Но день ото дня мрачнел старец. И наконец перестал принимать пищу и воду.
— Сила чужая давит... — шептал он, — Враги идут на Киев, враги сильные, и Киев возьмут...
Через неделю в Киев вступили войска Болеслава Храброго и вновь посадили на пустующий княжеский золотой престол Святополка.
Святополк поил народ, на всех углах разливали и давали даром хмельные меды стоялые. Правда, пили его в основном поляки из войска Болеслава.
Простой же киевский люд поляков сторонился. Разгула, учиняемого поляками, опасался.
— Сия сила — страшная... — шептал Илия. — Эти придут и останутся... И не будет Руси Киевской, а будет Польша!

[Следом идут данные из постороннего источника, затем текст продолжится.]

/-- The merge window as a location of R384 or an address within a cluster (R205, R229). -/
def mergeWindowAt (loc : Nat) : Bool :=
  decide (2 ^ 41 ≤ loc) && decide (loc < 2 ^ 41 + 16 * 2 ^ 25) && (mergeIndex ((loc - 2 ^ 41) % 2 ^ 25)).isSome

/-- The code of a slot in SLOT_MAP (R442). -/
def slotCode (m : Bytes) (sl : Nat) : Nat := (byteAt m (sl / 2)).toNat / 16 ^ (sl % 2) % 16

/-- The ports that a NORM route names: its parent and its children. -/
def normPorts (bs : Bytes) : List Nat :=
  (if rtParent bs = 0x1F then [] else [rtParent bs]) ++ (List.range 18).filter fun i => rtChildren bs / 2 ^ i % 2 == 1

/-- Does partition k own an L2 slot on a port that is present (R442, R476)? -/
def ownsSlot (s : State) (k : Pt) (p : Nat) : Bool :=
  lpPresent s p && match s.ports.toList[p]? with
    | some x => (List.range 63).any fun i => slotCode x.slotMap (i + 1) == k.1
    | none => false

/-- A route by R451, R452 and R476; a faulty one gives bad-command (notes/assumptions/24.md, DEDUCED). -/
def routeOk (s : State) (k : Pt) (bs : Bytes) : Bool :=
  let w0 := objWord bs 0
  let op := rtOp bs
  decide (1 ≤ op) && decide (op ≤ 5) && fld w0 23 0 == 0 && fld w0 52 52 == 0 && fld (objWord bs 1) 63 52 == 0 &&
  fld (objWord bs 2) 63 32 == 0 && fld (objWord bs 3) 1 0 == 0 && fld (objWord bs 4) 17 0 == 0 && fld (objWord bs 5) 40 0 == 0 &&
  allZero (slice bs 48 16) && decide (rtPort bs < 18) && (op == 5 || lpPresent s (rtPort bs)) && rtLen bs != 0 && rtLen bs % 4 == 0 &&
  (op != 3 || decide (rtElem bs ≤ 2)) &&
  (op != 4 || (mergeWindowAt (rtAddr bs) && (rtLen bs == imageBytes false || rtLen bs == imageBytes true))) &&
  (op != 5 || (normPorts bs).all (ownsSlot s k))

/-- A slot record of a slot table: phase, slot and entry (R447). -/
def stPort (bs : Bytes) : Nat := (byteAt bs 0).toNat
def stPhases (bs : Bytes) : Nat := (byteAt bs 1).toNat
def stEntry (bs : Bytes) (phase sl i : Nat) : W32 := BitVec.ofNat 32 (numAt bs (16 + (64 * phase + sl) * 16 + 4 * i) 4)

/-- A link slot table by R447 and R448: entries only in slots that the partition owns as L2. -/
def slotTableOk (s : State) (k : Pt) (bs : Bytes) : Bool :=
  let map := match s.ports.toList[stPort bs]? with | some p => p.slotMap | none => []
  lpPresent s (stPort bs) && decide (1 ≤ stPhases bs) && decide (stPhases bs ≤ 16) && allZero (slice bs 2 14) &&
  (List.range (stPhases bs)).all fun ph => (List.range 64).all fun sl => (List.range 4).all fun i =>
    let w := stEntry bs ph sl i
    decide (fld w 7 6 ≤ 1) && fld w 5 0 == 0 && (fld w 7 6 == 0 || (sl != 0 && slotCode map sl == k.1))

/-- The next rung of a format (R298). -/
def nextRung : Fmt → Option Fmt
  | .e2m1 => some .e3m2
  | .int4 => some .int8
  | .e3m2 | .e2m3 => some .e4m3
  | .e4m3 | .e5m2 | .int8 => some .bf16
  | .bf16 | .fp16 => some .fp32
  | _ => none

/-- Do an alternate and its base agree in the fields of R299? -/
def altAgrees (a b : TileDesc) : Bool :=
  a.outerTiles == b.outerTiles && a.redTiles == b.redTiles && a.rowMajor == b.rowMajor && a.outerBlocks == b.outerBlocks &&
  a.transposed == b.transposed

/-- The tile descriptor that a handle names in partition k, if its object can be named (R66). -/
def tileNamed (s : State) (k : Pt) (h : W32) : Option TileDesc :=
  if fld h 27 26 ≠ k.1 then none
  else match objOf s.parts[k] h with
    | some o => if o.typ == 1 && (o.st == .pending || o.st == .active) then TileDesc.ofBytes o.bytes else none
    | none => none

/-- Alternates above a level, from the format and the handle of the level below (R299): each names the next rung; past
FP32 the handle stays. -/
def altsOk (s : State) (k : Pt) (base : TileDesc) (max : Nat) : (level : Nat) → (fmt : Fmt) → (prev : W32) → List W32 → Bool
  | _, _, _, [] => true
  | l, f, prev, h :: hs =>
    if max < l then h == 0 && altsOk s k base max (l + 1) f prev hs
    else if f = .fp32 then h == prev && altsOk s k base max (l + 1) f prev hs
    else match nextRung f, tileNamed s k h with
      | some g, some d => d.fmt == g && altAgrees d base && altsOk s k base max (l + 1) g h hs
      | _, _ => false

/-- Bytes that the capture of a mark takes from one cluster (R304). -/
def captureBytes (bs : Bytes) : Nat := ((markInputs bs).map fun x => if x.1 then 0 else x.2.2).sum

/-- Spill bytes that a mark needs over its clusters. -/
def spillNeed (p : Partition) (bs : Bytes) : Nat :=
  (captureBytes bs - p.holdSize.toNat) * popcount (BitVec.ofNat 16 (numAt bs 4 2))

/-- Does a range lie wholly in one stack that is present (R297, R384)? -/
def inStack (s : State) (loc len : Nat) : Bool :=
  match locate s loc, locate s (loc + len - 1) with
  | .hbm h _, .hbm g _ => h == g
  | _, _ => false

/-- A replay mark by R297 to R304. -/
def markOk (s : State) (k : Pt) (bs : Bytes) : Bool :=
  let p := s.parts[k]
  let w0 := objWord bs 0
  let o : SetupObj := { typ := 6, gen := 0, idx := 0, bytes := bs, st := .pending }
  let nin := fld w0 3 0
  let nb := fld w0 11 8
  let clusters := BitVec.ofNat 16 (fld w0 47 32)
  !bit w0 28 && fld w0 15 12 == 0 && fld w0 7 4 == 0 && decide (nin ≤ 8) && decide (nb ≤ 8) && decide (markMax o ≤ 4) && decide (2 ≤ markCmds o) &&
  clusters &&& ~~~p.clusters == 0 &&
  allZero (slice bs (8 + 16 * nin) (16 * (8 - nin))) && allZero (slice bs (8 * (17 + 3 * nb)) (8 * (3 * (8 - nb)))) && allZero (slice bs 328 56) &&
  ((List.range nin).all fun i =>
    let a := objWord bs (1 + 2 * i)
    let b := objWord bs (2 + 2 * i)
    fld a 62 32 == 0 && fld a 31 0 != 0 && fld a 31 0 % 4096 == 0 && fld b 63 52 == 0 &&
    (if bit a 63 then inStack s (fld b 43 0) (fld a 31 0) else fld b 51 25 == 0 && decide (fld b 24 0 + fld a 31 0 ≤ spadEnd))) &&
  ((List.range nb).all fun j =>
    let (base, alts) := markBinding o j
    fld (objWord bs (19 + 3 * j)) 31 0 == 0 &&
    (match tileNamed s k base with
      | some d => altsOk s k d (markMax o) 1 d.fmt base alts
      | none => false) &&
    !(p.objs.any fun m => m.typ == 6 && (List.range (markBinds m)).any fun i => (markBinding m i).1 == base)) &&
  decide (spillNeed p bs ≤ p.spillSize.toNat)

/-- The status of a CREATE whose type and length are right. A slot table counts against R63 until it is removed
(notes/assumptions/175.md, DESIGN CHOICE). -/
def createStatus (s : State) (k : Pt) (typ : Nat) (bs : Bytes) : Nat :=
  match typ with
  | 1 => if tileDescOk bs then 0 else 0x05
  | 2 => if routeOk s k bs then 0 else 0x01
  | 3 =>
    if !slotTableOk s k bs then 0x01
    else if 2 ≤ (s.parts[k].objs.filter fun o => o.typ == 3 && stPort o.bytes == stPort bs).length ||
        (s.parts[k].objs.any fun o => o.typ == 3 && stPort o.bytes == stPort bs && o.st == .pending) then 0x02
    else 0
  | 4 => bindingStatus s k bs
  | 5 => groupStatus s k bs
  | _ => if markOk s k bs then 0 else 0x0A

/-- The SYNC_OVERFLOW flag of a group, which its creation and its destruction clear (R75). -/
def clearOvf (p : Partition) (o : SetupObj) : Partition :=
  if o.typ = 5 then { p with syncOvf := p.syncOvf &&& ~~~((1 : W64) <<< o.idx.toNat) } else p

/-- CREATE (R62, R63). -/
def execCreate (k : Pt) (e : Entry) (object : Bytes) (s : State) : Out :=
  .next (takeCmd s (.ctrl k) e 0x10 { w2 := 0xF * 2 ^ 60, w3 := 2 ^ 64 - 1, w4 := 2 ^ 32 - 1 } fun s p =>
    let typ := fld e.w2 63 60
    let len := fld e.w4 31 0
    match typeSize typ object with
    | none => endCmd s p 0x01 0 0 0
    | some n =>
      let bs := slice object 0 n
      if len ≠ n then endCmd s p 0x01 0 0 0
      else if createStatus s k typ bs ≠ 0 then endCmd s p (createStatus s k typ bs) 0 0 0
      else match freeIndex s.parts[k] typ with
        | none => endCmd s p 0x02 0 0 0
        | some i =>
          let gen := Sparse.get (0 : BitVec 10) s.parts[k].gens (genKey typ i)
          let o : SetupObj := { typ := BitVec.ofNat 4 typ, gen := gen, idx := BitVec.ofNat 16 i, bytes := bs, st := .pending }
          let marks := s.parts[k].marks.filter fun m => typ != 6 || m.idx.toNat != i
          let s := s.modPart k fun t => clearOvf { t with objs := t.objs ++ [o], marks := marks } o
          endCmd s p 0 (handleOf k typ gen.toNat i).toNat 0 0)

/-- An object leaves the partition; its index gets a new generation (R64). -/
def removeObj (s : State) (k : Pt) (o : SetupObj) : State :=
  s.modPart k fun t =>
    clearOvf { t with objs := t.objs.filter fun x => !(x.typ == o.typ && x.idx == o.idx),
                      gens := Sparse.set (0 : BitVec 10) t.gens (genKey o.typ.toNat o.idx.toNat) (o.gen + 1) } o

/-! ## DESTROY (R66, R69) -/

/-- Does a data command in flight refer to an object (R69)? Commands name marks, routes and, through the objects of
their signals and waits, groups; a tile descriptor is named by the matrix instructions of an SQ_RUN that its SQ holds (R54) or
has dispatched, and that have not completed, under its own handle or as the alternate executed in its place (R302). -/
def refersTo (s : State) (k : Pt) (p : Pending) (o : SetupObj) : Bool :=
  let h := handleOf k o.typ.toNat o.gen.toNat o.idx.toNat
  let op := fld p.e.w0 63 56
  let signals := fld p.e.w0 40 25 != 0 &&
    ((bit p.e.w0 55 && groupReaches o (fld p.e.w0 54 41)) || (fld p.e.w1 63 50 != 0 && groupReaches o (fld p.e.w1 63 50)))
  let names := fun (w : MatWords) (as : Nat → W32) => as w.aHandle == h || as w.bHandle == h || as w.cHandle == h
  let items := op == 0x40 && s.clusters.toList.any fun c =>
    ((c.meQueue ++ c.latches.map (·.item)).any fun i => i.job == p.id &&
      (names i.w (BitVec.ofNat 32) || i.aH == h || i.bH == h || i.cH == h)) ||
    c.heldWork.any fun i => i.job == p.id && !i.isVe &&
      (names i.w (BitVec.ofNat 32) || names i.w (tileHandle s k ((c.jobs.find? (·.id == p.id)).bind (·.unit))))
  ((op == 0x48 || op == 0x49 || op == 0x50) && BitVec.ofNat 32 (fld p.e.w2 31 0) == h) ||
  ((op == 0x58 || op == 0x59) && groupReaches o (fld p.e.w2 13 0)) || signals || items

def isDataCmd (p : Pending) : Bool := match p.q with | .data .. => true | _ => false

/-- The object that a control command's handle names, if it may (R66). -/
def liveObj (s : State) (k : Pt) (h : W32) : Option SetupObj :=
  if fld h 27 26 ≠ k.1 then none
  else match objOf s.parts[k] h with
    | some o => if o.st == .pending || o.st == .active then some o else none
    | none => none

def setObjState (s : State) (k : Pt) (o : SetupObj) (st : ObjState) : State :=
  s.modPart k fun t => { t with objs := t.objs.map fun x => if x.typ = o.typ ∧ x.idx = o.idx then { x with st := st } else x }

/-- Has a data command been issued: it does not wait at the head of its queue for an object or for room (R65, R305, R763)? -/
def issued (p : Pending) : Bool := isDataCmd p && p.wait != .head

/-- Does a replay unit of the mark stand open? Its commands may run again, and refer to the mark (R310; notes/assumptions/174.md,
DEDUCED). -/
def markOpen (p : Partition) (o : SetupObj) (h : W32) : Bool := o.typ == 6 && p.units.any fun u => u.mark == h

/-- DESTROY: it completes at once where no data command issued before refers to the object, and waits otherwise. An object that is still
pending goes without having been active. -/
def execDestroy (k : Pt) (e : Entry) (s : State) : Out :=
  .next (takeCmd s (.ctrl k) e 0x11 { w2 := 2 ^ 32 - 1 } fun s p =>
    let h := BitVec.ofNat 32 (fld e.w2 31 0)
    match liveObj s k h with
    | none => endCmd s p 0x03 0 0 0
    | some o =>
      let users := (s.parts[k].inflight.filter fun x => issued x && refersTo s k x o).map (·.id)
      if o.st = .pending then endCmd (setObjState s k o .withdrawn) p 0 0 0 0
      else if users.isEmpty && !markOpen s.parts[k] o h then endCmd (setObjState s k o .destroyed) p 0 0 0 0
      else addPending (setObjState s k o .destroying) { p with wait := .destroy h users })

/-- Does a command still refer to the object of a DESTROY that waits? -/
def stillUsed (s : State) (k : Pt) (h : W32) (users : List Nat) : Bool :=
  match objOf s.parts[k] h with
  | some o => markOpen s.parts[k] o h || s.parts[k].inflight.any fun x => users.contains x.id && refersTo s k x o
  | none => false

/-- DESTROY_COMPLETE: no data command that was issued before the DESTROY still refers to the object. -/
def execDestroyComplete (handle : W32) (s : State) : Out :=
  let k : Pt := ⟨fld handle 27 26 % 4, Nat.mod_lt _ (by decide)⟩
  .next (match s.parts[k].inflight.find? fun p => match p.wait with | .destroy h _ => h == handle | _ => false with
    | some p =>
      match p.wait with
      | .destroy h users =>
        if stillUsed s k h users then s
        else match objOf s.parts[k] h with
          | some o => settle (endPending (setObjState s k o .destroyed) p 0 0 0 0)
          | none => settle (endPending s p 0 0 0 0)
      | _ => s
    | none => s)

/-! ## Sequence contexts (R185–R189) -/

/-- Is a context acceptable (R185, R187, R188)? -/
def seqCtxOk (bs : Bytes) : Bool :=
  let w0 := objWord bs 0
  let w1 := objWord bs 1
  let w2 := objWord bs 2
  let w3 := objWord bs 3
  fld w0 63 24 == 0 && decide (1 ≤ fld w0 18 0) && decide (fld w0 18 0 ≤ 262144) && fld w0 19 19 == 0 && decide (fld w0 22 20 ≤ 5) &&
  fld w1 31 18 == 0 && fld w1 63 50 == 0 && fld w2 63 18 == 0 && fld w3 63 25 == 0

/-- SEQ_CTX_WRITE: a context of the partition, in force from the next boundary. A rejected write ends with bad-command
(notes/assumptions/24.md, DEDUCED). -/
def execSeqCtxWrite (k : Pt) (e : Entry) (ctx : Bytes) (s : State) : Out :=
  .next (takeCmd s (.ctrl k) e 0x12 { w2 := 0x3F, w3 := 2 ^ 64 - 1 } fun s p =>
    let i : Fin 64 := ⟨fld e.w2 5 0 % 64, Nat.mod_lt _ (by decide)⟩
    let bs := slice ctx 0 32
    if !bit s.parts[k].seqContexts i.1 || !seqCtxOk bs then endCmd s p 0x01 0 0 0
    else endCmd { s with seqs := vmod s.seqs i fun c => { c with next := some bs } } p 0 0 0 0)

end Sys2Proof.Machine
end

Он размышлял о том, что поляки киевлянам — прямые родственники. И Болеслав — один из благороднейших рыцарей. Человек слова и чести. Святополк, коего он на престол возвёл, и в подмётки ему не годился.
— Эх, бесталанный ты мой! — говорил Илия, думая о Болеславе. Жалеючи его.
Болеслав Храбрый пытался не раз объединить славянские державы и восстановить славянское единство, когда-то разрушенное аварами, чтобы противопоставить его надвигавшимся на славянские земли немцам. Он храбро сражался и побеждал. Он разбил немцев и отогнал их за Эльбу. Он был справедлив и горяч, поэтому выгнал из Праги Болеслава Рыжего — палача, изверга, а Чехию присоединил к Польше. Но славяне, создавшие уже свои державы, не желали объединяться! Виной тому — католическая вера, которую они приняли, а с нею — и верховенство Рима. А Риму не нужны самостоятельные державы, но множество мелких, разобщённых и подвластных духовно стран. Ими легко управлять по старому римскому принципу: разделяй и властвуй...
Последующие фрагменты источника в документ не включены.